---
title: "How a5R stores cell IDs without strings"
output: rmarkdown::html_vignette
vignette: >
  %\VignetteIndexEntry{How a5R stores cell IDs without strings}
  %\VignetteEngine{knitr::rmarkdown}
  %\VignetteEncoding{UTF-8}
---

```{r, include = FALSE}
knitr::opts_chunk$set(
  collapse = TRUE,
  comment = "#>"
)
```

## The problem

An A5 cell ID is a 64-bit unsigned integer (`u64`).
R has no native `u64` type — its integers are 32-bit signed (`-2^31` to
`2^31 - 1`), and its doubles are 64-bit floating point. A `double`
can only represent integers exactly up to 2^53, while a `u64` can go up to
2^64 - 1.

The obvious workaround is to store cell IDs as hex strings
(`"0800000000000006"`). This works, but every trip across the R--Rust
boundary requires hex parsing and formatting — O(n) string allocation that
dominates the cost of lightweight operations like `a5_get_resolution()` or
`a5_cell_to_parent()`.

## The solution: eight raw-byte fields

A `u64` is exactly 8 bytes. We store each byte of the little-endian
representation as a separate `raw` vector field in a vctrs record type:

```
cell_id (u64):  0x0800000000000006

little-endian bytes:
  b1 = 0x06, b2 = 0x00, b3 = 0x00, b4 = 0x00,
  b5 = 0x00, b6 = 0x00, b7 = 0x00, b8 = 0x08
```

This is lossless — the eight bytes are the exact same bits as the original
`u64`, just stored across eight contiguous `raw` vectors. No precision loss,
no special-case handling. On the Rust side, reconstructing the `u64` from
the eight byte slices is a single `u64::from_le_bytes()` call.
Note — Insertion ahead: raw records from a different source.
theorem execMateLinkUp_keeps {s0 : State} {ps : Nat} {k : Nat} {s : State} (hp : Covers ps 0x4000000000000000020200) (hs : On inS ps s0 s) :
    On inNext ps s0 (execMateLinkUp k s) := by
  delta execMateLinkUp
  refine On.next ?_
  extract_lets +onlyGivenNames z1
  clear_value z1
  refine On.ite ?_ ?_
  · exact hs
  · extract_lets +onlyGivenNames z2 z3
    clear_value z2 z3
    extract_lets +onlyGivenNames z4
    clear_value (ez4 : z4 = _)
    refine On.letS (ps := ps) (s0 := s0) ez4 ?_ fun hz4 => ?_
    · exact State.setLane_keeps (hp.sub rfl) (State.setReg_keeps (hp.sub rfl) hs)
    refine On.ite ?_ ?_
    · exact State.pumpMate_keeps (hp.sub rfl) hz4
    · extract_lets +onlyGivenNames z5
      clear_value z5
      refine On.fst ?_
      refine State.sendRecord_keeps (hp.sub rfl) ?_
      refine On.mk (s := z4) ?_ .k .k .k .k .k .k .k .k .k (.m (hp.sub rfl) rfl) .k .k .k .k .k .k .k
      exact hz4

theorem execMateIdleCell_keeps {s0 : State} {ps : Nat} {k : Nat} {cell : List Byte} {s : State} (hp : Covers ps 0x1010300000001000100000000000000000000004600000000000000f3f300) (hs : On inS ps s0 s) :
    On inNext ps s0 (execMateIdleCell k cell s) := by
  delta execMateIdleCell
  refine On.next ?_
  refine On.ite ?_ ?_
  · exact hs
  · exact On.fst (State.recvMate_keeps (hp.sub rfl) hs)

end Sys2Proof.Machine
end

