theorem State.mateStale_keeps {s0 : State} {ps : Nat} {s : State} (hp : Covers ps 0x200) (hs : On inS ps s0 s) :
    On inS ps s0 (State.mateStale s) := by
  delta State.mateStale
  split
  · rename_i x1 e2
    exact State.breakPair_keeps (hp.sub rfl) hs
  · rename_i x3 e4
    refine On.mk (s := s) ?_ .k .k .k .k .k .k .k .k .k (.m (hp.sub rfl) rfl) .k .k .k .k .k .k .k
    exact hs
  · rename_i x5 e6 e7
    exact hs

theorem State.statusFlag_keeps {s0 : State} {ps : Nat} {s : State} {flags : Nat} {k : Nat} (hp : Covers ps 0xffffffffffffffffffffffffffffffffffffffffffffffffffffffffffffffff03fbffff) (hs : On inS ps s0 s) :
    On inS ps s0 (State.statusFlag s flags k) := by
  delta State.statusFlag
  refine On.ite ?_ ?_
  · exact hs
  · split
    · rename_i x1
      exact State.mateStale_keeps (hp.sub rfl) hs
    · rename_i x2
      exact State.beginCopy_keeps (hp.sub rfl) hs
    · rename_i x3
      refine On.ite ?_ ?_
      · refine On.mk (s := s) ?_ .k .k .k .k .k .k .k .k .k (.m (hp.sub rfl) rfl) .k .k .k .k .k .k .k
        exact hs
      · exact hs
    · rename_i x4
      refine On.ite ?_ ?_
      · exact State.sendStart_keeps (hp.sub rfl) hs
      · exact hs
    · rename_i x5 e6 e7 e8 e9
      refine On.ite ?_ ?_
      · refine State.finishSwitch_keeps (hp.sub rfl) ?_
        refine On.mk (s := s) ?_ .k .k .k .k .k .k .k .k .k (.m (hp.sub rfl) rfl) .k .k .k .k .k .k .k
        exact hs
      · exact hs

theorem State.takeStatus_keeps {s0 : State} {ps : Nat} {s : State} {b : List Byte} (hp : Covers ps 0xffffffffffffffffffffffffffffffffffffffffffffffffffffffffffffffff03fbffff) (hs : On inS ps s0 s) :
    On inS ps s0 (State.takeStatus s b) := by
  delta State.takeStatus
  refine On.ite ?_ ?_
  · exact State.streamError_keeps (hp.sub rfl) hs
  · refine On.ite ?_ ?_
    · exact hs
    · extract_lets +onlyGivenNames z1
      extract_lets +onlyGivenNames z2
      clear_value (ez2 : z2 = _)
      refine On.letS (ps := ps) (s0 := s0) ez2 ?_ fun hz2 => ?_
      · refine On.mk (s := s) ?_ .k .k .k .k .k .k .k .k .k (.m (hp.sub rfl) rfl) .k .k .k .k .k .k .k
        exact hs
      refine On.foldl ?_ ?_
      · exact hz2
      · intro x3 x4 h5
        exact State.statusFlag_keeps (hp.sub rfl) h5

theorem execStatus_keeps {s0 : State} {ps : Nat} {rec : List Byte} {s : State} (hp : Covers ps 0xfffffffffffffffffffffffffffffffffffffffffffffffffffffffffffffffffffffffffff) (hs : On inS ps s0 s) :
    On inNext ps s0 (execStatus rec s) := by
  delta execStatus
  exact On.next (State.settle_keeps (hp.sub rfl) (State.takeStatus_keeps (hp.sub rfl) hs))
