-- ==== Sys2Proof/Laws/State.lean ====
section
/-! SUPPORT. Sys2Proof/Laws/State.lean: what each update of the state leaves as it was, field by field, and what it is read back as. -/

namespace Sys2Proof.Machine

variable (s : State)

@[simp] theorem State.setReg_fields (i j v : Nat) :
    (s.setReg i j v).pending = s.pending ∧ (s.setReg i j v).now = s.now ∧ (s.setReg i j v).octs = s.octs ∧
    (s.setReg i j v).gens = s.gens ∧ (s.setReg i j v).acc = s.acc ∧ (s.setReg i j v).power = s.power ∧ (s.setReg i j v).fw = s.fw ∧
    (s.setReg i j v).epochs = s.epochs ∧ (s.setReg i j v).tables = s.tables ∧ (s.setReg i j v).slices = s.slices ∧
    (s.setReg i j v).meters = s.meters ∧ (s.setReg i j v).tm = s.tm ∧ (s.setReg i j v).fab = s.fab ∧ (s.setReg i j v).pair = s.pair ∧
    (s.setReg i j v).hbm = s.hbm ∧ (s.setReg i j v).ports = s.ports ∧ (s.setReg i j v).host = s.host ∧
    (s.setReg i j v).stewards = s.stewards ∧ (s.setReg i j v).stats = s.stats ∧ (s.setReg i j v).test = s.test ∧
    (s.setReg i j v).draws = s.draws ∧ (s.setReg i j v).out = s.out ∧ (∀ a b, (s.setReg i j v).oct a b = s.oct a b) ∧
    (s.setReg i j v).mode = s.mode ∧ (∀ a b, (s.setReg i j v).gen a b = s.gen a b) := by
  refine ⟨rfl, rfl, rfl, rfl, rfl, rfl, rfl, rfl, rfl, rfl, rfl, rfl, rfl, rfl, rfl, rfl, rfl, rfl, rfl, rfl, rfl, rfl, fun _ _ => rfl, rfl, fun _ _ => rfl⟩

@[simp] theorem State.setOct_fields (i j : Nat) (v : List Byte) :
    (s.setOct i j v).pending = s.pending ∧ (s.setOct i j v).now = s.now ∧ (s.setOct i j v).objs = s.objs ∧
    (s.setOct i j v).gens = s.gens ∧ (s.setOct i j v).acc = s.acc ∧ (s.setOct i j v).power = s.power ∧ (s.setOct i j v).fw = s.fw ∧
    (s.setOct i j v).epochs = s.epochs ∧ (s.setOct i j v).tables = s.tables ∧ (s.setOct i j v).slices = s.slices ∧
    (s.setOct i j v).meters = s.meters ∧ (s.setOct i j v).tm = s.tm ∧ (s.setOct i j v).fab = s.fab ∧ (s.setOct i j v).pair = s.pair ∧
    (s.setOct i j v).hbm = s.hbm ∧ (s.setOct i j v).ports = s.ports ∧ (s.setOct i j v).host = s.host ∧
    (s.setOct i j v).stewards = s.stewards ∧ (s.setOct i j v).stats = s.stats ∧ (s.setOct i j v).test = s.test ∧
    (s.setOct i j v).draws = s.draws ∧ (s.setOct i j v).out = s.out ∧ (∀ a b, (s.setOct i j v).reg a b = s.reg a b) ∧
    (s.setOct i j v).mode = s.mode ∧ (∀ a b, (s.setOct i j v).gen a b = s.gen a b) := by
  refine ⟨rfl, rfl, rfl, rfl, rfl, rfl, rfl, rfl, rfl, rfl, rfl, rfl, rfl, rfl, rfl, rfl, rfl, rfl, rfl, rfl, rfl, rfl, fun _ _ => rfl, rfl, fun _ _ => rfl⟩

@[simp] theorem State.nextGen_fields (k i : Nat) :
    (s.nextGen k i).pending = s.pending ∧ (s.nextGen k i).now = s.now ∧ (s.nextGen k i).objs = s.objs ∧ (s.nextGen k i).octs = s.octs ∧
    (s.nextGen k i).acc = s.acc ∧ (s.nextGen k i).power = s.power ∧ (s.nextGen k i).fw = s.fw ∧ (s.nextGen k i).epochs = s.epochs ∧
    (s.nextGen k i).tables = s.tables ∧ (s.nextGen k i).slices = s.slices ∧ (s.nextGen k i).meters = s.meters ∧
    (s.nextGen k i).tm = s.tm ∧ (s.nextGen k i).fab = s.fab ∧ (s.nextGen k i).pair = s.pair ∧ (s.nextGen k i).hbm = s.hbm ∧
    (s.nextGen k i).ports = s.ports ∧ (s.nextGen k i).host = s.host ∧ (s.nextGen k i).stewards = s.stewards ∧
    (s.nextGen k i).stats = s.stats ∧ (s.nextGen k i).test = s.test ∧ (s.nextGen k i).draws = s.draws ∧ (s.nextGen k i).out = s.out ∧
    (∀ a b, (s.nextGen k i).reg a b = s.reg a b) ∧ (∀ a b, (s.nextGen k i).oct a b = s.oct a b) ∧ (s.nextGen k i).mode = s.mode := by
  refine ⟨rfl, rfl, rfl, rfl, rfl, rfl, rfl, rfl, rfl, rfl, rfl, rfl, rfl, rfl, rfl, rfl, rfl, rfl, rfl, rfl, rfl, rfl, fun _ _ => rfl, fun _ _ => rfl, rfl⟩

@[simp] theorem State.reach_fields (x : Nat) :
    (s.reach x).pending = s.pending ∧ (s.reach x).objs = s.objs ∧ (s.reach x).octs = s.octs ∧ (s.reach x).gens = s.gens ∧
    (s.reach x).acc = s.acc ∧ (s.reach x).power = s.power ∧ (s.reach x).fw = s.fw ∧ (s.reach x).epochs = s.epochs ∧
    (s.reach x).tables = s.tables ∧ (s.reach x).slices = s.slices ∧ (s.reach x).meters = s.meters ∧ (s.reach x).tm = s.tm ∧
    (s.reach x).fab = s.fab ∧ (s.reach x).pair = s.pair ∧ (s.reach x).hbm = s.hbm ∧ (s.reach x).ports = s.ports ∧
    (s.reach x).host = s.host ∧ (s.reach x).stewards = s.stewards ∧ (s.reach x).stats = s.stats ∧ (s.reach x).test = s.test ∧
    (s.reach x).draws = s.draws ∧ (s.reach x).out = s.out ∧ (∀ a b, (s.reach x).reg a b = s.reg a b) ∧
    (∀ a b, (s.reach x).oct a b = s.oct a b) ∧ (s.reach x).mode = s.mode ∧ (∀ a b, (s.reach x).gen a b = s.gen a b) := by
  refine ⟨rfl, rfl, rfl, rfl, rfl, rfl, rfl, rfl, rfl, rfl, rfl, rfl, rfl, rfl, rfl, rfl, rfl, rfl, rfl, rfl, rfl, rfl, fun _ _ => rfl, fun _ _ => rfl, rfl, fun _ _ => rfl⟩

@[simp] theorem State.emit_fields (o : Output) :
    (s.emit o).pending = s.pending ∧ (s.emit o).now = s.now ∧ (s.emit o).objs = s.objs ∧ (s.emit o).octs = s.octs ∧
    (s.emit o).gens = s.gens ∧ (s.emit o).acc = s.acc ∧ (s.emit o).power = s.power ∧ (s.emit o).fw = s.fw ∧
    (s.emit o).epochs = s.epochs ∧ (s.emit o).tables = s.tables ∧ (s.emit o).slices = s.slices ∧ (s.emit o).meters = s.meters ∧
    (s.emit o).tm = s.tm ∧ (s.emit o).fab = s.fab ∧ (s.emit o).pair = s.pair ∧ (s.emit o).hbm = s.hbm ∧ (s.emit o).ports = s.ports ∧
    (s.emit o).host = s.host ∧ (s.emit o).stewards = s.stewards ∧ (s.emit o).stats = s.stats ∧ (s.emit o).test = s.test ∧
    (s.emit o).draws = s.draws ∧ (∀ a b, (s.emit o).reg a b = s.reg a b) ∧ (∀ a b, (s.emit o).oct a b = s.oct a b) ∧
    (s.emit o).mode = s.mode ∧ (∀ a b, (s.emit o).gen a b = s.gen a b) := by
  refine ⟨rfl, rfl, rfl, rfl, rfl, rfl, rfl, rfl, rfl, rfl, rfl, rfl, rfl, rfl, rfl, rfl, rfl, rfl, rfl, rfl, rfl, rfl, fun _ _ => rfl, fun _ _ => rfl, rfl, fun _ _ => rfl⟩
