-- ==== Sys2Proof/Laws/Parts.lean ====
section
/-! SUPPORT. Sys2Proof/Laws/Parts.lean: from what an operation keeps to what it leaves alone: one part, one group, one register. -/

namespace Sys2Proof.Machine

/-- The bit of a part tells it from every other. -/
theorem Part.bit_injective {p q : Part} (h : p.bit = q.bit) : p = q := by
  cases p <;> cases q <;> first | rfl | (simp only [Part.bit] at h; omega) | (simp only [Part.bit] at h; congr; omega)

/-- The mask of a list of parts. -/
def partsMask (l : List Part) : Nat := l.foldl (fun m p => m ||| 2 ^ p.bit) 0

theorem partsMask_fold {l : List Part} {m n : Nat} (hm : m.testBit n = false) (hl : ∀ q ∈ l, q.bit ≠ n) :
    (l.foldl (fun m p => m ||| 2 ^ p.bit) m).testBit n = false := by
  induction l generalizing m with
  | nil => exact hm
  | cons a l ih =>
    refine ih ?_ fun q hq => hl q (List.mem_cons_of_mem _ hq)
    rw [Nat.testBit_or, hm, Nat.testBit_two_pow]
    simpa using hl a (List.mem_cons_self ..)

/-- A part outside a list has its bit outside the mask. -/
theorem partsMask_notMem {l : List Part} {p : Part} (h : p ∉ l) : (partsMask l).testBit p.bit = false :=
  partsMask_fold (by simp) fun _ hq e => h (Part.bit_injective e ▸ hq)

theorem Keeps.onlyIn {l : List Part} {s t : State} (h : Keeps (partsMask l) s t) : OnlyIn l s t :=
  fun _ hp => h.only _ (partsMask_notMem hp)

/-- What a meaning keeps, as a frame. -/
theorem OnlyIn.of_next {l : List Part} {s t : State} {x : Host.Outcome State Fault Refusal} (h : On inNext (partsMask l) s x)
    (e : x = .next t) : OnlyIn l s t := Keeps.onlyIn (h t (by rw [e]; rfl))

theorem Covers.refl (m : Nat) : Covers m m := fun _ h => h

namespace On

variable {ps : Nat} {s t : State}

theorem acc_same (h : On inS ps s t) (e : ps.testBit 0 = false) : t.acc = s.acc := h.keeps.only .access e
theorem power_same (h : On inS ps s t) (e : ps.testBit 1 = false) : t.power = s.power := h.keeps.only .power e
theorem epochs_same (h : On inS ps s t) (e : ps.testBit 3 = false) : t.epochs = s.epochs := h.keeps.only .epochs e
theorem tables_same (h : On inS ps s t) (e : ps.testBit 4 = false) : t.tables = s.tables := h.keeps.only .tables e
theorem slices_same (h : On inS ps s t) (e : ps.testBit 5 = false) : t.slices = s.slices := h.keeps.only .slices e
theorem meters_same (h : On inS ps s t) (e : ps.testBit 6 = false) : t.meters = s.meters := h.keeps.only .meters e
theorem tm_same (h : On inS ps s t) (e : ps.testBit 7 = false) : t.tm = s.tm := h.keeps.only .traffic e
theorem fab_same (h : On inS ps s t) (e : ps.testBit 8 = false) : t.fab = s.fab := h.keeps.only .fabric e
theorem pair_same (h : On inS ps s t) (e : ps.testBit 9 = false) : t.pair = s.pair := h.keeps.only .pair e
theorem hbm_same (h : On inS ps s t) (e : ps.testBit 10 = false) : t.hbm = s.hbm := h.keeps.only .memory e
theorem ports_same (h : On inS ps s t) (e : ps.testBit 11 = false) : t.ports = s.ports := h.keeps.only .ports e
theorem host_same (h : On inS ps s t) (e : ps.testBit 12 = false) : t.host = s.host := h.keeps.only .host e
theorem stewards_same (h : On inS ps s t) (e : ps.testBit 13 = false) : t.stewards = s.stewards := h.keeps.only .stewards e
theorem draws_same (h : On inS ps s t) (e : ps.testBit 16 = false) : t.draws = s.draws := h.keeps.only .draws e
theorem out_same (h : On inS ps s t) (e : ps.testBit 17 = false) : t.out = s.out := h.keeps.only .output e
theorem now_same (h : On inS ps s t) (e : ps.testBit 18 = false) : t.now = s.now := h.keeps.only .time e
theorem gens_same (h : On inS ps s t) (e : ps.testBit 19 = false) : t.gens = s.gens := h.keeps.only .generations e

theorem mode_same (h : On inS ps s t) (e : ps.testBit 24 = false) : t.mode = s.mode := h.keeps.only .mode e
theorem fence_same (h : On inS ps s t) (e : ps.testBit 25 = false) : t.pair.fenced = s.pair.fenced := h.keeps.only .fence e

theorem fw_same (h : On inS ps s t) (e : ps.testBit 2 = false) (f : ps.testBit 22 = false) : t.fw = s.fw := by
  have a : t.fw.body = s.fw.body := h.keeps.only .firmware e
  have b : t.fw.faultLog = s.fw.faultLog ∧ t.fw.pendingFaults = s.fw.pendingFaults := h.keeps.only .faults f
  cases ht : t.fw; cases hs : s.fw
  simp only [ht, hs, Firmware.body, Firmware.mk.injEq] at a b ⊢
  simp [a, b]

theorem body_same (h : On inS ps s t) (e : ps.testBit 2 = false) : t.fw.body = s.fw.body := h.keeps.only .firmware e

theorem stats_same (h : On inS ps s t) (e : ps.testBit 14 = false) (f : ps.testBit 20 = false) (g : ps.testBit 21 = false) :
    t.stats = s.stats := by
  have a : t.stats.body = s.stats.body := h.keeps.only .statistics e
  have b : t.stats.wrapped = s.stats.wrapped := h.keeps.only .wrapped f
  have c : t.stats.rings = s.stats.rings := h.keeps.only .rings g
  cases ht : t.stats; cases hs : s.stats
  simp only [ht, hs, Stats.body, Stats.mk.injEq] at a b c ⊢
  simp [a, b, c]

theorem test_same (h : On inS ps s t) (e : ps.testBit 15 = false) (f : ps.testBit 23 = false) : t.test = s.test := by
  have a : t.test.body = s.test.body := h.keeps.only .testing e
  have b : t.test.health = s.test.health ∧ t.test.healthSeq = s.test.healthSeq := h.keeps.only .health f
  cases ht : t.test; cases hs : s.test
  simp only [ht, hs, Testing.body, Testing.mk.injEq] at a b ⊢
  simp [a, b]

theorem page_same (h : On inS ps s t) {k : Nat} (e : ps.testBit (32 + k / 65536 % 256) = false) :
    mget t.objs k = mget s.objs k ∧ mget t.octs k = mget s.octs k := h.keeps.only (.registers (k / 65536 % 256)) e k rfl

theorem okey_page (i j : Nat) : okey i j / 65536 % 256 = i / 256 % 256 := by
  unfold okey
  omega

theorem reg_same (h : On inS ps s t) {i : Nat} (j : Nat) (e : ps.testBit (32 + i / 256 % 256) = false) : t.reg i j = s.reg i j := by
  have := (h.page_same (k := okey i j) (by rw [okey_page]; exact e)).1
  simp only [State.reg, mgetD, this]

theorem oct_same (h : On inS ps s t) {i : Nat} (j : Nat) (e : ps.testBit (32 + i / 256 % 256) = false) : t.oct i j = s.oct i j := by
  have := (h.page_same (k := okey i j) (by rw [okey_page]; exact e)).2
  simp only [State.oct, mgetD, this]

theorem objs_rise (h : On inS ps s t) (e : rising s.objs = true) : rising t.objs = true := h.keeps.onward.objs e
theorem octs_rise (h : On inS ps s t) (e : rising s.octs = true) : rising t.octs = true := h.keeps.onward.octs e
theorem gens_rise (h : On inS ps s t) (e : rising s.gens = true) : rising t.gens = true := h.keeps.onward.gens e

end On

end Sys2Proof.Machine
end

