@[simp] theorem State.raiseEvent_same {s : State} {e : Nat} {d0 : Nat} {d1 : Nat} :
    (State.raiseEvent s e d0 d1).acc = s.acc ∧ (State.raiseEvent s e d0 d1).power = s.power ∧
    (State.raiseEvent s e d0 d1).epochs = s.epochs ∧ (State.raiseEvent s e d0 d1).tables = s.tables ∧
    (State.raiseEvent s e d0 d1).slices = s.slices ∧ (State.raiseEvent s e d0 d1).meters = s.meters ∧
    (State.raiseEvent s e d0 d1).tm = s.tm ∧ (State.raiseEvent s e d0 d1).fab = s.fab ∧ (State.raiseEvent s e d0 d1).pair = s.pair ∧
    (State.raiseEvent s e d0 d1).hbm = s.hbm ∧ (State.raiseEvent s e d0 d1).ports = s.ports ∧
    (State.raiseEvent s e d0 d1).draws = s.draws ∧ (State.raiseEvent s e d0 d1).now = s.now ∧
    (State.raiseEvent s e d0 d1).gens = s.gens ∧ (State.raiseEvent s e d0 d1).fw = s.fw ∧ (State.raiseEvent s e d0 d1).test = s.test ∧
    (State.raiseEvent s e d0 d1).mode = s.mode ∧ (∀ q1 q2, (State.raiseEvent s e d0 d1).gen q1 q2 = s.gen q1 q2) ∧
    (∀ q1 q2, q1 / 256 % 256 ≠ 0xC0 → q1 / 256 % 256 ≠ 0xC8 → (State.raiseEvent s e d0 d1).reg q1 q2 = s.reg q1 q2) ∧
    (∀ q1 q2, q1 / 256 % 256 ≠ 0xC0 → q1 / 256 % 256 ≠ 0xC8 → (State.raiseEvent s e d0 d1).oct q1 q2 = s.oct q1 q2) ∧
    (rising s.objs = true → rising (State.raiseEvent s e d0 d1).objs = true) ∧
    (rising s.octs = true → rising (State.raiseEvent s e d0 d1).octs = true) := by
  have h : On inS 0x10100000000000000000000000000000000000000000000000000323000 s (State.raiseEvent s e d0 d1) := State.raiseEvent_keeps (Covers.refl _) .start
  have m : ∀ n, n < 256 → n ≠ 0xC0 → n ≠ 0xC8 → Nat.testBit 0x10100000000000000000000000000000000000000000000000000323000 (32 + n) = false := by decide +kernel
  exact ⟨h.acc_same rfl, h.power_same rfl, h.epochs_same rfl, h.tables_same rfl, h.slices_same rfl, h.meters_same rfl, h.tm_same rfl,
    h.fab_same rfl, h.pair_same rfl, h.hbm_same rfl, h.ports_same rfl, h.draws_same rfl, h.now_same rfl, h.gens_same rfl,
    h.fw_same rfl rfl, h.test_same rfl rfl, h.mode_same rfl,
    fun q1 q2 => congrArg (fun z => mgetD 0 z (chanKey q1 q2)) (h.gens_same rfl),
    fun q1 q2 h0 h1 => h.reg_same q2 (m (q1 / 256 % 256) (Nat.mod_lt _ (by decide)) h0 h1),
    fun q1 q2 h0 h1 => h.oct_same q2 (m (q1 / 256 % 256) (Nat.mod_lt _ (by decide)) h0 h1), h.objs_rise, h.octs_rise⟩
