/-! ### FAULT_REQUEST, SWITCHOVER and the self-test round (R380, R384, R388) -/

theorem execFaultRequest_fences {o : Origin} {v : List Byte} {s : State} (hs : s.StoresRise) (hok : s.checkWrite o 0x9000 8 v = .ok)
    (hone : beNat (canonical o.be (typeOf 0x9000 8) v) = 1) (hrole : s.role = 1) : Completes (.faultRequest o v) s fun t =>
      t.pair.fenced = true ∧ t.reg 0x9000 2 = 1 ∧ t.mode = s.mode := by
  obtain ⟨hfenced, -, hintent⟩ := State.fence_active hs.objs hrole
  have heffect : faultRequestEffect (canonical o.be (typeOf 0x9000 8) v) s = (.ok, s.fence) := by
    rw [faultRequestEffect, if_neg (not_not_intro hrole), if_pos hone]
  refine completes_of_write rfl hok heffect ?_
  simp only [State.endWrite_same, State.fence_same]
  exact ⟨hfenced, hintent, trivial⟩

theorem execSwitchover_passes {o : Origin} {v : List Byte} {s : State} (hok : s.checkWrite o 0x9000 7 v = .ok)
    (hone : beNat (canonical o.be (typeOf 0x9000 7) v) = 1) (hstep : s.pair.phase = .inStep) (hrole : s.role = 2) :
    Completes (.switchover o v) s fun t => t = (s.sendStatus 16).endWrite o 0x9000 7 (canonical o.be (typeOf 0x9000 7) v) .ok := by
  have heffect : switchoverEffect (canonical o.be (typeOf 0x9000 7) v) s = (.ok, s.sendStatus 16) := by
    rw [switchoverEffect, if_neg (not_not_intro hstep), if_neg (not_not_intro hone), if_pos hrole]
  exact completes_of_write rfl hok heffect rfl

theorem execSwitchover_begins {o : Origin} {v : List Byte} {s : State} (hok : s.checkWrite o 0x9000 7 v = .ok)
    (hone : beNat (canonical o.be (typeOf 0x9000 7) v) = 1) (hstep : s.pair.phase = .inStep) (hrole : s.role ≠ 2) :
    Completes (.switchover o v) s fun t =>
      t = ({ s with pair := { s.pair with switching := true } }).finishSwitch.endWrite o 0x9000 7 (canonical o.be (typeOf 0x9000 7) v) .ok := by
  have heffect : switchoverEffect (canonical o.be (typeOf 0x9000 7) v) s =
      (.ok, ({ s with pair := { s.pair with switching := true } }).finishSwitch) := by
    rw [switchoverEffect, if_neg (not_not_intro hstep), if_neg (not_not_intro hone), if_neg hrole]
  exact completes_of_write rfl hok heffect rfl

theorem execSelftestInterval_begins {s : State} (hmode : s.mode = .shadow) : Completes .selftestInterval s fun t =>
    t.test.selfTesting = true ∧ t.pair.lastSelfTest = t.now ∧ s.pair.lastSelfTest + s.reg 0x9000 0x0F * 1000000000 ≤ t.now := by
  refine ⟨_, rfl, ?_⟩
  rw [if_neg (not_not_intro hmode)]
  exact ⟨rfl, rfl, Nat.le_max_right ..⟩

/-- Settles O27: each command by the lemma of its meaning. It rests on choices of the model: a turn happens inside one command (log entry
85), and jobs that can go on do so at the end of the command that lets them (log entry 50); that a switch-over goes on at the next
heartbeat (log entry 93) is deduced. -/
theorem pairStateCommandsComplete : Obligations.PairStateCommandsComplete := by
  refine ⟨?status, ?quiet, ?beat, ?send, ?fence, ?lose, ?turn, ?alone, ?fallTurn, ?fallAlone, ?fallBreak, ?rise, ?request, ?pass, ?switch,
    ?selftest⟩
  case status => exact fun _ _ h1 h2 => execStatus_acts h1 h2
  case quiet => exact fun _ _ h1 h2 h3 h4 => execStatus_reports h1 h2 h3 h4
  case beat => exact fun _ _ _ h1 h2 h3 h4 => execHeartbeat_notes h1 h2 h3 h4
  case send => exact fun _ h1 h2 => execHeartbeatSend_sends h1 h2
  case fence => exact fun _ h1 h2 h3 h4 h5 => execHeartbeatSilence_fences h2 h3 h1 h4 h5
  case lose => exact fun _ h1 h2 h3 h4 => execHeartbeatSilence_loses h1 h2 h3 h4
  case turn => exact fun _ h1 h2 h3 h4 => execHeartbeatSilence_turns h1 h2 h3 h4
  case alone => exact fun _ h1 h2 h3 h4 => execHeartbeatSilence_alone h1 h2 h3 h4
  case fallTurn => exact fun _ h1 h2 => execPairFaultInFall_turns h1 h2
  case fallAlone => exact fun _ h1 h2 => execPairFaultInFall_alone h1 h2
  case fallBreak => exact fun _ h1 => execPairFaultInFall_breaks h1
  case rise => exact fun _ => ⟨_, rfl, rfl, rfl⟩
  case request => exact fun _ _ _ h1 h2 h3 h4 => execFaultRequest_fences h1 h2 h3 h4
  case pass => exact fun _ _ _ h1 h2 h3 h4 => execSwitchover_passes h1 h2 h3 h4
  case switch => exact fun _ _ _ h1 h2 h3 h4 => execSwitchover_begins h1 h2 h3 h4
  case selftest => exact fun _ h1 => execSelftestInterval_begins h1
This also
avoids pointers, so there is no need to think about serialization when saving
an `a5_cell` object to disk.

## R-side: a vctrs record type

On the R side, `a5_cell` is a **vctrs record** (`vctrs::new_rcrd()`) with
eight fields (`b1` through `b8`):

```{r}
library(a5R)
cell <- a5_lonlat_to_cell(-3.19, 55.95, resolution = 10)
vctrs::field(cell, "b1")
vctrs::field(cell, "b8")
```

Each field is a plain `raw` vector — a contiguous block of memory with
no per-element overhead. Subsetting, combining, and NA propagation are all
handled automatically by vctrs.

Hex strings are only produced on demand:

```{r}
# Display calls format(), which converts to hex for readability
cell

# Explicit conversion
a5_u64_to_hex(cell)

# Round-trip from hex
a5_cell("0800000000000006")
```

## Why this matters

Compare memory for one million cells:

```{r}
set.seed(42)
cells <- a5_lonlat_to_cell(
  runif(1e6, -180, 180),
  runif(1e6, -80, 80),
  resolution = 10
)

# rcrd: eight contiguous raw vectors (8 × 1 byte × 1M ≈ 7.6 MB)
format(object.size(cells), units = "MB")

# equivalent hex strings would be ~81 MB
# (16 chars + 56-byte SEXP header per string)
hex <- a5_u64_to_hex(cells)
format(object.size(hex), units = "MB")
```

## NA handling

A5 cell IDs use 60 "quintants" (values 0–59) in their top 6 bits. Quintant
63 (binary `111111`) is invalid in the A5 system, so we use
`0xFC00000000000000` as a sentinel value for `NA`. In little-endian, the
last byte (`b8`) is `0xFC`, making NA detection a fast single-byte check.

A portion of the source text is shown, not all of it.